The standard error of the sample mean is the standard deviation of the distribution of the sample means and is calculated as:
σXbar = s/(n1/2), where σ, the population standard deviation, is known
sx = s/(n1/2), where s, the sample standard deviation, is used because the population standard deviation is unknown.
As n increases, SE will decrease
LOS 11. g: Identify and describe desirable properties of an estimator.
Desirable statistic properties of an estimator include:
- Unbiasedness (sign of estimation error is random; the expected value of the estimator equals the parameter being estimated),
- Efficiency (lower sampling error than any other unbiased estimator)
- Consistency (variance of sampling error decreases and mean increases with sample size increases).
LOS 11. h: Distinguish between a point estimate and a confidence interval estimate of a population parameter.
Point estimates are single value estimates of population parameters. An estimator is a formula used to compute a point estimate.
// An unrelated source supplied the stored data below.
-- ==== Sys2Proof/Machine/Tree.lean ====
section
/-! DEFINITION. The tree builder: BUILD (`41_tree_builder.md` R120 to R123). -/

namespace Sys2Proof.Machine

/-- `Leaf(s, f)` (`10_state.md` R42). -/
def Node.leaf (s : Byte) (f : Word) : Node := { left := 0, right := 0, sym := s, internal := false, freq := f }

/-- `Internal(f, l, r)` (`10_state.md` R42). -/
def Node.inner (f : Word) (l r : Nat) : Node :=
  { left := BitVec.ofNat 9 l, right := BitVec.ofNat 9 r, sym := 0, internal := true, freq := f }

/-- The present symbols with their frequencies, in ascending order (`41_tree_builder.md` R120). -/
def present (f : Vector Word 256) : List (Byte × Word) :=
  (f.toList.zipIdx.filter (fun p => p.1 ≠ 0)).map (fun p => (BitVec.ofNat 8 p.2, p.1))

/-- The symbol at which the running total first exceeds 2^32 - 1 (`41_tree_builder.md` R120). -/
def sumOverflow : List (Byte × Word) → Nat → Option Byte
  | [], _ => none
  | (s, f) :: rest, acc =>
    if acc + f.toNat > 0xFFFFFFFF then some s else sumOverflow rest (acc + f.toNat)

/-- The frequency of entry q of the working arena (`41_tree_builder.md` R121). -/
def arenaFreq (arena : List Node) (q : Nat) : Nat :=
  match arena[q]? with
  | some n => n.freq.toNat
  | none => 0

/-- `key(p) < key(q)`: frequency first, then node index (`41_tree_builder.md` R121, R122). -/
def keyLess (arena : List Node) (p q : Nat) : Bool :=
  arenaFreq arena p < arenaFreq arena q || (arenaFreq arena p == arenaFreq arena q && p < q)

/-- The element with the least key among q and the list (`41_tree_builder.md` R121). -/
def leastKey (arena : List Node) : Nat → List Nat → Nat
  | q, [] => q
  | q, r :: rest => leastKey arena (if keyLess arena r q then r else q) rest

/-- Extract the element with the least key (`41_tree_builder.md` R121). -/
def extractLeast (arena : List Node) : List Nat → Option (Nat × List Nat)
  | [] => none
  | q :: rest =>
    let x := leastKey arena q rest
    some (x, (q :: rest).erase x)

/-- The merge loop of `41_tree_builder.md` R121. Each turn leaves the collection one smaller, so a collection of n + 1
takes n turns. It ends with the arena and the collection. -/
def mergeLoop : Nat → List Node → List Nat → List Node × List Nat
  | 0, arena, q => (arena, q)
  | n + 1, arena, q =>
    match extractLeast arena q with
    | none => (arena, q)
    | some (x, q1) =>
      match extractLeast arena q1 with
      | none => (arena, q)
      | some (y, q2) =>
        let f := BitVec.ofNat 32 (arenaFreq arena x + arenaFreq arena y)
        mergeLoop n (arena ++ [Node.inner f x y]) (q2 ++ [arena.length])

/-- `merge(present)` (`41_tree_builder.md` R121): the arena and the root. The leaves take indices 0..k-1. -/
def merge (ps : List (Byte × Word)) : List Node × Nat :=
  let leaves := ps.map (fun p => Node.leaf p.1 p.2)
  let (arena, q) := mergeLoop (ps.length - 1) leaves (List.range ps.length)
  (arena, q.headD 0)

/-- The tree BUILD writes for the present symbols (`41_tree_builder.md` R120, after both checks have passed). -/
def writeTree (ps : List (Byte × Word)) (s : State) : State :=
  let (arena, root) := merge ps
  State.setValid true false
    { s with
      node := overlay arena s.node
      nodeCount := BitVec.ofNat 10 arena.length
      root := BitVec.ofNat 9 root
      symCount := BitVec.ofNat 9 ps.length }

/-- The body of BUILD (`41_tree_builder.md` R120), or its error completion. -/
def buildTree (s : State) : Except State State :=
  let ps := present s.freq
  if ps.isEmpty then .error (s.raise .emptyTable 0)
  else
    match sumOverflow ps 0 with
    | some sym => .error (s.raise .sumOvf sym.toNat)
    | none => .ok (writeTree ps s)

/-- BUILD: build the Huffman tree from FREQ (`41_tree_builder.md` R120). -/
def runBuild (s : State) : State :=
  match buildTree s with
  | .ok s' => s'.finish 0 0
  | .error s' => s'

/-- BUILD (`41_tree_builder.md` R120). -/
def execBuild (s : State) : Host.Outcome State Fault Refusal := .next (runBuild s)

end Sys2Proof.Machine
end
Formula is Sample mean + or - (reliability factor x standard error); where reliability factor is Z(a/2)
Z (a/2) = 1.65 for 90% CI; 1.96 for 95% CI; 2.58 for 99% CI
LOS 11. h: Distinguish between a point estimate and a confidence interval estimate of a population parameter.
A range within which we can assert, with probability of 1 - a, the degree of confidence that the range will contain the parameter.
LOS 11. h: Distinguish between a point estimate and a confidence interval estimate of a population parameter. The reliability factor.
The reliability factor is a number that depends on the sampling distribution of the point estimate and the probability that the point estimate falls on the confidence interval.
LOS 11. i: Describe properties of Student’s t-distribution and calculate and interpret its degrees of freedom.
Use this when the following is present: Sample less than 30 and normal distribution with unknown variance;
Defined by a single parameter => degrees of freedom = n - 1
Lower peak than normal, fatter tails
Degrees of freedom for the t-distirbution are equal to n-1. Student’s t-distribution is closer to the normal distribution when df is greater, and confidence intervals are narrower when df is greater.
LOS 11. j: Calculate and interpret a confidence interval for a population mean, given a normal distribution with 1) a known population variance, 2) an unknown population variance, or 3) an unknown variance and a large sample size.
For a normally distributed population, a confidence interval for its mean can be constructed using a z-statistic when variance is known, and a t-statistic whne the variance is unknown. The z-statistic is acceptable in the case of a normal population with an unknown variance if the sample size is large (30+).
LOS 11. j: Calculate and interpret a confidence interval for a population mean, given a normal distribution with 1) a known population variance, 2) an unknown population variance, or 3) an unknown variance and a large sample size. Chart.
LOS 11. k: Describe the issues regarding selection of the appropriate sample size, data-mining bias, sample selection bias, survivorship bias, look-ahead bias, and time-period bias.
Increasing the sample size will generally improve parameter estimates and narrow confidence intervals. The cost of more data must be weighted against these benefits, and adding data that is not generated by the same distribution will not necessarily improve accuracy or narrow confidence intervals.